Aquí les cuento | Plumas al viento (I)
30/05/2025.- Nosotros somos similares a los humanos y a otros seres en cuanto a ser animales territoriales. Puedo decirte que, antes de que la ciudad existiera, y antes de la llegada de los invasores, en tiempos que se pierden en el tiempo —mucho antes de la existencia de los almanaques y relojes y todos esos aparatos fabricados por el hombre para medir edades y ponerles fecha a sus propios sufrimientos—, hemos permanecido aquí, en esta altura donde hoy me has conocido.
Era muy alta la ceiba donde empezó a crecer mi clan. Tan grande era que, al salir a volar hasta los confines de la tierra, podía vérsele llena de nosotros y de otras aves que la utilizaban como estación de paso antes de seguir la marcha hasta el norte o el sur de este territorio.
Mi Tátara nos contaba que, cuando soplaban los alisios, soltaba nuestro hogar, como plumones, las semillas que fueron a poblar de su descendencia grandes territorios, con árboles semejantes a la casa que ocupábamos. De esos, sobrevive uno solitario, aquí mismo, bajando dos cuadras, en la esquina frente a una iglesia.
Nuestros aborígenes no tenían prisa ni se resguardaban de ninguna fiera, porque hasta las más salvajes y feroces dialogaban con ellos en términos de convivencia pacífica y equilibrada.
Aquí estuvimos durante los siglos sin nombre, siendo plenos con nuestra costumbre de volar, cosa que los humanos nunca comprendieron. Era más importante matarse entre ellos mismos —costumbre que perdura— para dejar los campos llenos de carne descompuesta, el festín de nuestra estirpe por nuestra natural función ecológica.
El Tátara contaba haber visto a Guaicaipuro detenerse aquí junto a Urquía cuando se dirigían al Waraira Repano. Subían junto a los otros, mujeres y hombres libres, por el rocoso lecho de la quebrada de Catuche…
Cuando llegaron ellos, nunca tuvieron la consideración de reconocer a los genuinos habitantes de esta tierra como sus semejantes.
Desde lo más alto del cerro patrimonial, mi Tátara los vio venir forrados de hierro con sus armas, a tomar por la fuerza lo que todos disfrutábamos amorosamente. Así llegaron, matando, dejando una huella de desolación por donde pasaban, hasta poblar de miseria y desigualdades los pueblos que construyeron para enseñorearse.
Con hierro, pólvora y fuego, golpearon a los bravos guerreros. Muchos nacidos al pie de la gran montaña, traicionaron a sus hermanos, cambiando su dignidad por espejos. Aprendieron, sumisos, la lengua del invasor para renegar de sí mismos y de su pueblo.
No tuvieron la menor intención de aprender de los habitantes de esta tierra; no solamente de los humanos, sino de la gran variedad de otros seres amorosos que poblaban este territorio desprovisto de toda maldad. Llegaron y, como vinieron, clavaron en el corazón de los sueños su discurso de pesadilla. Impusieron sus dioses absolutistas y negadores de la fe y las creencias de los pueblos diversos que llenaban de colores y cantos nuestra tierra.
La oración que escapaba de sus barbas era de muerte. No hubo una sola voz que impidiera el exterminio de todo lo hermoso que veíamos nosotros desde las alturas.
Ya el Tátara nos había dicho que todo era así como él lo contaba y que de ese recuerdo deberían tomar los humanos ejemplo para que no se repitiera.
Permanecía de pie nuestra casa grande.

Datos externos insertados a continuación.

-- ==== Sys2Proof/Machine/Objects.lean ====
section
/-! DEFINITION. The fixed objects of the dictionary: their addresses, types, access codes, defaults and ranges, row by row as the object tables of the spec give them. -/
namespace Sys2Proof.Machine

/-- Object types (R420); the width in bits stands beside it in the row. -/
inductive ObjTy where
  | bool | uint | int | gain | ticks | string | domain
  deriving DecidableEq, Repr

/-- Access codes (R425). -/
inductive Access where
  | const | ro | rw | wo
  deriving DecidableEq, Repr

/-- Effective times (R431). -/
inductive Effective where
  | immediate | boundary | restart | never
  deriving DecidableEq, Repr

/-- One row of an object table: it covers the indices `idxLo`, `idxLo + stride`, … up to `idxHi` and the subindices
`subLo` to `subHi`. `ranges` are the permitted values of a writable object, `step` the multiple they must be of, `forbid` the bits that must be zero. -/
structure ObjRow where
  idxLo : Nat
  idxHi : Nat
  stride : Nat
  subLo : Nat
  subHi : Nat
  ty : ObjTy
  width : Nat
  words : Nat
  acc : Access
  dflt : Nat
  ranges : List (Nat × Nat)
  step : Nat
  forbid : Nat
  eff : Effective
  deriving DecidableEq, Repr

/-- Rows of the object tables, part 0. -/
def objRows0 : List ObjRow := [
  ⟨0x0, 0x0, 1, 0x1, 0x1, .uint, 32, 1, .const, 0xA7E, [], 1, 0x0, .never⟩,
  ⟨0x0, 0x0, 1, 0x2, 0x2, .uint, 16, 1, .const, 0x5438, [], 1, 0x0, .never⟩,
  ⟨0x0, 0x0, 1, 0x3, 0x3, .uint, 8, 1, .ro, 0x0, [], 1, 0x0, .immediate⟩,
  ⟨0x0, 0x0, 1, 0x4, 0x4, .uint, 8, 1, .ro, 0x0, [], 1, 0x0, .immediate⟩,
  ⟨0x0, 0x0, 1, 0x5, 0x5, .bool, 1, 1, .ro, 0x0, [], 1, 0x0, .immediate⟩,
  ⟨0x0, 0x0, 1, 0x6, 0x6, .uint, 64, 2, .ro, 0x0, [], 1, 0x0, .immediate⟩,
  ⟨0x0, 0x0, 1, 0x7, 0x7, .uint, 32, 1, .const, 0x0, [], 1, 0x0, .never⟩,
  ⟨0x0, 0x0, 1, 0x8, 0x8, .uint, 32, 1, .ro, 0x0, [], 1, 0x0, .immediate⟩,
  ⟨0x0, 0x0, 1, 0x9, 0x9, .string, 512, 16, .rw, 0x3854, [(0x0, 0xFFFFFFFFFFFFFFFFFFFFFFFFFFFFFFFFFFFFFFFFFFFFFFFFFFFFFFFFFFFFFFFFFFFFFFFFFFFFFFFFFFFFFFFFFFFFFFFFFFFFFFFFFFFFFFFFFFFFFFFFFFFFFFFF)], 1, 0x0, .immediate⟩,
  ⟨0x0, 0x0, 1, 0xA, 0xA, .uint, 16, 1, .ro, 0xFFFF, [], 1, 0x0, .immediate⟩,
  ⟨0x10, 0x10, 1, 0x1, 0x1, .uint, 16, 1, .const, 0x1, [], 1, 0x0, .never⟩,
  ⟨0x10, 0x10, 1, 0x2, 0x2, .uint, 32, 1, .ro, 0x0, [], 1, 0x0, .immediate⟩,
  ⟨0x10, 0x10, 1, 0x3, 0x3, .uint, 8, 1, .ro, 0x0, [], 1, 0x0, .immediate⟩,
  ⟨0x10, 0x10, 1, 0x4, 0x4, .uint, 32, 1, .ro, 0x0, [], 1, 0x0, .immediate⟩,
  ⟨0x10, 0x10, 1, 0x5, 0x5, .uint, 64, 2, .ro, 0x0, [], 1, 0x0, .immediate⟩,
  ⟨0x10, 0x10, 1, 0x6, 0x6, .uint, 32, 1, .ro, 0x0, [], 1, 0x0, .immediate⟩]

/-- Rows of the object tables, part 1. -/
def objRows1 : List ObjRow := [
  ⟨0x10, 0x10, 1, 0x7, 0x7, .uint, 8, 1, .ro, 0x0, [], 1, 0x0, .immediate⟩,
  ⟨0x10, 0x10, 1, 0x8, 0x8, .uint, 16, 1, .rw, 0x5, [(0x1, 0x64)], 1, 0x0, .immediate⟩,
  ⟨0x10, 0x10, 1, 0x9, 0x9, .uint, 32, 1, .ro, 0x100000, [], 1, 0x0, .immediate⟩,
  ⟨0x10, 0x10, 1, 0xA, 0xA, .uint, 16, 1, .rw, 0x3E8, [(0x64, 0xEA60)], 1, 0x0, .immediate⟩,
  ⟨0x10, 0x10, 1, 0xB, 0xB, .uint, 32, 1, .ro, 0x0, [], 1, 0x0, .immediate⟩,
  ⟨0x100, 0x100, 1, 0x1, 0x1, .uint, 32, 1, .ro, 0x8, [], 1, 0x0, .immediate⟩,
  ⟨0x100, 0x100, 1, 0x2, 0x2, .uint, 8, 1, .ro, 0x0, [], 1, 0x0, .immediate⟩,
  ⟨0x100, 0x100, 1, 0x3, 0x3, .uint, 32, 1, .ro, 0x0, [], 1, 0x0, .immediate⟩,
  ⟨0x110, 0x110, 1, 0x1, 0x8, .uint, 8, 1, .ro, 0x0, [], 1, 0x0, .immediate⟩,
  ⟨0x110, 0x110, 1, 0x9, 0x9, .uint, 8, 1, .ro, 0x0, [], 1, 0x0, .immediate⟩,
  ⟨0x120, 0x120, 1, 0x1, 0x1, .uint, 8, 1, .ro, 0x0, [], 1, 0x0, .immediate⟩,
  ⟨0x120, 0x120, 1, 0x2, 0x2, .uint, 8, 1, .ro, 0x0, [], 1, 0x0, .immediate⟩,
  ⟨0x120, 0x120, 1, 0x3, 0x3, .uint, 32, 1, .ro, 0x0, [], 1, 0x0, .immediate⟩,
  ⟨0x120, 0x120, 1, 0x4, 0x4, .uint, 32, 1, .rw, 0x64, [(0xA, 0x2710)], 1, 0x0, .immediate⟩,
  ⟨0x120, 0x120, 1, 0x5, 0x5, .bool, 1, 1, .ro, 0x0, [], 1, 0x0, .immediate⟩,
  ⟨0x200, 0x200, 1, 0x1, 0x1, .uint, 16, 1, .ro, 0x0, [], 1, 0x0, .immediate⟩]

/-- Rows of the object tables, part 2. -/
def objRows2 : List ObjRow := [
  ⟨0x200, 0x200, 1, 0x2, 0x2, .uint, 32, 1, .ro, 0x0, [], 1, 0x0, .immediate⟩,
  ⟨0x210, 0x210, 1, 0x1, 0x1, .uint, 16, 1, .rw, 0x7FFF, [(0x0, 0x7FFF)], 1, 0x0, .immediate⟩,
  ⟨0x210, 0x210, 1, 0x2, 0x2, .uint, 16, 1, .rw, 0x1023, [(0x0, 0x7FFF)], 1, 0x0, .immediate⟩,
  ⟨0x221, 0x221, 1, 0x1, 0x10, .ticks, 48, 2, .ro, 0x0, [], 1, 0x0, .immediate⟩,
  ⟨0x222, 0x222, 1, 0x1, 0x10, .uint, 16, 1, .ro, 0x0, [], 1, 0x0, .immediate⟩,
  ⟨0x223, 0x223, 1, 0x1, 0x10, .uint, 64, 2, .ro, 0x0, [], 1, 0x0, .immediate⟩,
  ⟨0x1000, 0x1300, 256, 0x1, 0x1, .bool, 1, 1, .rw, 0x0, [(0x0, 0x1)], 1, 0x0, .immediate⟩,
  ⟨0x1000, 0x1300, 256, 0x2, 0x2, .uint, 8, 1, .ro, 0x0, [], 1, 0x0, .immediate⟩,
  ⟨0x1000, 0x1300, 256, 0x3, 0x3, .uint, 32, 1, .rw, 0x7882000, [(0x0, 0xFFFFFFFF)], 1, 0xF8000FFF, .restart⟩,
  ⟨0x1000, 0x1300, 256, 0x4, 0x4, .uint, 32, 1, .rw, 0xBB80, [(0x1F40, 0x5DC00)], 1, 0x0, .restart⟩,
  ⟨0x1000, 0x1300, 256, 0x5, 0x5, .uint, 8, 1, .rw, 0x0, [(0x0, 0x1)], 1, 0x0, .restart⟩,
  ⟨0x1000, 0x1300, 256, 0x6, 0x6, .uint, 32, 1, .ro, 0x0, [], 1, 0x0, .immediate⟩,
  ⟨0x1000, 0x1300, 256, 0x7, 0x7, .uint, 8, 1, .ro, 0x0, [], 1, 0x0, .immediate⟩,
  ⟨0x1000, 0x1300, 256, 0x8, 0x8, .uint, 16, 1, .ro, 0x0, [], 1, 0x0, .immediate⟩,
  ⟨0x1000, 0x1300, 256, 0x9, 0x9, .uint, 16, 1, .ro, 0x0, [], 1, 0x0, .immediate⟩,
  ⟨0x1000, 0x1300, 256, 0xA, 0xA, .uint, 32, 1, .ro, 0x0, [], 1, 0x0, .immediate⟩]

/-- Rows of the object tables, part 3. -/
def objRows3 : List ObjRow := [
  ⟨0x1000, 0x1300, 256, 0xB, 0xB, .uint, 32, 1, .ro, 0x0, [], 1, 0x0, .immediate⟩,
  ⟨0x1000, 0x1300, 256, 0xC, 0xC, .uint, 32, 1, .ro, 0x0, [], 1, 0x0, .immediate⟩,
  ⟨0x1001, 0x1301, 256, 0x1, 0x1, .uint, 8, 1, .ro, 0x0, [], 1, 0x0, .immediate⟩,
  ⟨0x1001, 0x1301, 256, 0x2, 0x2, .uint, 32, 1, .ro, 0x0, [], 1, 0x0, .immediate⟩,
  ⟨0x1001, 0x1301, 256, 0x3, 0x3, .uint, 32, 1, .ro, 0x0, [], 1, 0x0, .immediate⟩,
  ⟨0x1001, 0x1301, 256, 0x4, 0x4, .uint, 32, 1, .ro, 0x0, [], 1, 0x0, .immediate⟩,
  ⟨0x1002, 0x1302, 256, 0x1, 0x1, .uint, 8, 1, .ro, 0x0, [], 1, 0x0, .immediate⟩,
  ⟨0x1002, 0x1302, 256, 0x2, 0x2, .uint, 32, 1, .ro, 0x0, [], 1, 0x0, .immediate⟩,
  ⟨0x1002, 0x1302, 256, 0x3, 0x3, .uint, 32, 1, .ro, 0x0, [], 1, 0x0, .immediate⟩,
  ⟨0x1002, 0x1302, 256, 0x4, 0x4, .uint, 32, 1, .ro, 0x0, [], 1, 0x0, .immediate⟩,
  ⟨0x1010, 0x1310, 256, 0x1, 0x1, .bool, 1, 1, .rw, 0x0, [(0x0, 0x1)], 1, 0x0, .immediate⟩,
  ⟨0x1010, 0x1310, 256, 0x2, 0x2, .uint, 16, 1, .rw, 0x4, [(0x1, 0x100)], 1, 0x0, .immediate⟩,
  ⟨0x1010, 0x1310, 256, 0x3, 0x3, .uint, 8, 1, .rw, 0x0, [(0x0, 0xFF)], 1, 0x0, .immediate⟩,
  ⟨0x1400, 0x1700, 256, 0x1, 0x1, .bool, 1, 1, .rw, 0x1, [(0x0, 0x1)], 1, 0x0, .immediate⟩,
  ⟨0x1400, 0x1700, 256, 0x2, 0x2, .uint, 8, 1, .ro, 0x1, [], 1, 0x0, .immediate⟩,
  ⟨0x1400, 0x1700, 256, 0x3, 0x3, .uint, 8, 1, .rw, 0x2, [(0x1, 0x2)], 1, 0x0, .restart⟩]

/-- Rows of the object tables, part 4. -/
def objRows4 : List ObjRow := [
  ⟨0x1400, 0x1700, 256, 0x4, 0x4, .uint, 8, 1, .ro, 0x0, [], 1, 0x0, .immediate⟩,
  ⟨0x1400, 0x1700, 256, 0x5, 0x5, .uint, 8, 1, .ro, 0x0, [], 1, 0x0, .immediate⟩,
  ⟨0x1400, 0x1700, 256, 0x6, 0x6, .uint, 32, 1, .ro, 0x0, [], 1, 0x0, .immediate⟩,
  ⟨0x1400, 0x1700, 256, 0x7, 0x7, .uint, 16, 1, .rw, 0x10, [(0x1, 0xFFFF)], 1, 0x0, .immediate⟩,
  ⟨0x1400, 0x1700, 256, 0x8, 0x8, .uint, 8, 1, .rw, 0x4, [(0x0, 0xF)], 1, 0x0, .restart⟩,
  ⟨0x1400, 0x1700, 256, 0x9, 0x9, .uint, 16, 1, .ro, 0x0, [], 1, 0x0, .immediate⟩,
  ⟨0x1400, 0x1700, 256, 0xA, 0xA, .uint, 16, 1, .ro, 0x0, [], 1, 0x0, .immediate⟩,
  ⟨0x1400, 0x1700, 256, 0xB, 0xB, .uint, 16, 1, .ro, 0x0, [], 1, 0x0, .immediate⟩,
  ⟨0x1401, 0x1701, 256, 0x1, 0x1, .uint, 32, 1, .ro, 0x0, [], 1, 0x0, .immediate⟩,
  ⟨0x1401, 0x1701, 256, 0x2, 0x2, .uint, 32, 1, .ro, 0x0, [], 1, 0x0, .immediate⟩,
  ⟨0x1401, 0x1701, 256, 0x3, 0x3, .uint, 32, 1, .ro, 0x0, [], 1, 0x0, .immediate⟩,
  ⟨0x1401, 0x1701, 256, 0x4, 0x4, .uint, 32, 1, .ro, 0x0, [], 1, 0x0, .immediate⟩,
  ⟨0x1401, 0x1701, 256, 0x5, 0x5, .uint, 32, 1, .ro, 0x0, [], 1, 0x0, .immediate⟩,
  ⟨0x1401, 0x1701, 256, 0x6, 0x6, .uint, 32, 1, .ro, 0x0, [], 1, 0x0, .immediate⟩,
  ⟨0x1401, 0x1701, 256, 0x7, 0x7, .uint, 32, 1, .ro, 0x0, [], 1, 0x0, .immediate⟩,
  ⟨0x1401, 0x1701, 256, 0x8, 0x8, .uint, 32, 1, .ro, 0x0, [], 1, 0x0, .immediate⟩]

Desde allí se veía el espacio destinado a la plaza mayor.
Poco a poco fueron talando los árboles para construir las casas con los más firmes maderos. Las ramas y troncos los usaban para alimentar los hornos de ladrillos, tejas y cal, obtenida de las rocas calizas. También los adoquines, para recibir la metálica marcha de los caballos y carretas que conducían a las mantuanas a los templos, donde les lavarían los pecados de la esclavitud y el estupro, realizado por sus sangrientos hidalgos. "Así lo quiso Dios", repetían los curas en los templos.
Desde nuestro hogar, observábamos el nacimiento e indetenible desarrollo de la ciudad, empezando por su plaza, rodeada luego de cuarteles y conventos.
Llegó el momento del hacha. Durante muchos años, perturbó el descanso de las aves. Poco a poco, el hogar del Tátara y su estirpe prieta dio con su monumental alzada contra el suelo.
Todo nuestro clan se mantuvo volando, atisbando desde las alturas el devenir con marchas, uniformes y redobles de tambores, fusiles apuntando contra la esperanza, discursos enardecidos en el terremoto que se iniciara en mil ochocientos diez, reseñado por los curas en los anales de la iglesia, según el almanaque de sus propias desgracias.